User Tools

Site Tools


Table of Contents

Part of speech tagging

The norm layer will be tagged with the tree-tagger pos-tagger. (The morph layer will be tagged by the language of origin tagger.)

To tag for part of speech, you will need the Tree-tagger package and our training courpus

Select the norm column, copy it, paste it into a text file. Make sure the text file is using Unix returns and is in UTF-8. Save the new text file in whichever directory has the tree-tagger script (for Macs, the tree-tagger-MacOSX-3.2-intel/bin/ directory). Make sure the coptic_fine.par file in the larger tree-tagger folder is also in the “bin” folder. Open a terminal window at that directory. Run the tree-tagger. (E.g., type something like ./tree-tagger coptic_fine.par -token inputFileName outputFileName). Open the outputFileName. Copy and paste the data into empty columns in the Excel file.

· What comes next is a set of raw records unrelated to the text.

-- ==== Sys2Proof/WellFormed.lean ====
section
/-! DEFINITION. Which commands are well formed: operands that the event of the row can carry. -/

namespace Sys2Proof

/-- An upset names a DRAM word (R3: addresses 0 to 8,388,607) and inverts at least one of its 30 bits. -/
def Upset.wf (u : Upset) : Bool :=
  decide (u.addr < 8388608) && (u.sample != 0 || u.code != 0)

/-- Upsets of one event name each word once. -/
def upsetsWf (us : List Upset) : Bool :=
  us.all Upset.wf && decide (us.map Upset.addr).Nodup

/-- The order of a frame names no instance twice (R24: each is processed once). -/
def FrameEnv.wf (e : FrameEnv) : Bool :=
  decide e.order.Nodup && upsetsWf e.upsets

/-- STRAY_BYTE is a byte that is neither fill nor SYNC (R183). -/
def strayWf (b : Byte) : Bool :=
  b != 0x00 && b != 0xA9

/-- The commands whose operands fit their row. -/
def Instr.wf : Instr → Bool
  | .powerUp => true
  | .resetPinAssert => true
  | .resetPinRelease => true
  | .requestFrameComplete _ => true
  | .strayByte b => strayWf b
  | .lenRejected _ => true
  | .lselDeassert => true
  | .replySent => true
  | .unknownKind => true
  | .identify => true
  | .partStatus => true
  | .setup env => upsetsWf env.upsets
  | .softReset => true
  | .poolStatus => true
  | .store => true
  | .fetch => true
  | .erase => true
  | .protect => true
  | .list => true
  | .load => true
  | .unload => true
  | .start => true
  | .stopSpill => true
  | .stopCut => true
  | .hold => true
  | .unhold => true
  | .set => true
  | .get => true
  | .instanceStatus => true
  | .cueAdd => true
  | .cueClear => true
  | .cueList => true
  | .go => true
  | .goPin => true
  | .cueApplication => true
  | .tempoSet => true
  | .tempoGet => true
  | .tapMode => true
  | .tapEdge => true
  | .memErrors => true
  | .lineRead => true
  | .lineWrite => true
  | .noticeRead => true
  | .noticeClear => true
  | .noticeConfig => true
  | .afsEdge _ _ env => env.wf
  | .edgeWatchExpiry env => env.wf
  | .internalFrameTimer env => env.wf
  | .holdover => true
  | .lockRestored => true
  | .windowEnd _ => true
  | .tailDecision _ => true
  | .release _ => true
  | .serviceEvent us => upsetsWf us
  | .frameBegins => true
  | .lenAccepted _ => true
  | .byteKept _ => true
  | .replyByteSent => true

end Sys2Proof
end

If you have an additional morph annotation layer, the tree-tagger will not have respected the resulting spans in the norm layer. You will need to search your ORIGINAL norm layer for spans and make sure they are aligned properly with the tagger. You can look for this manually in a variety of ways. One example of manual correction of the data is here see video here. Watch the video before running the tagger.

  • select the ORIGINAL norm column (not the one you just pasted in; to be safe, you might rename the new one ignore:norm or something like that).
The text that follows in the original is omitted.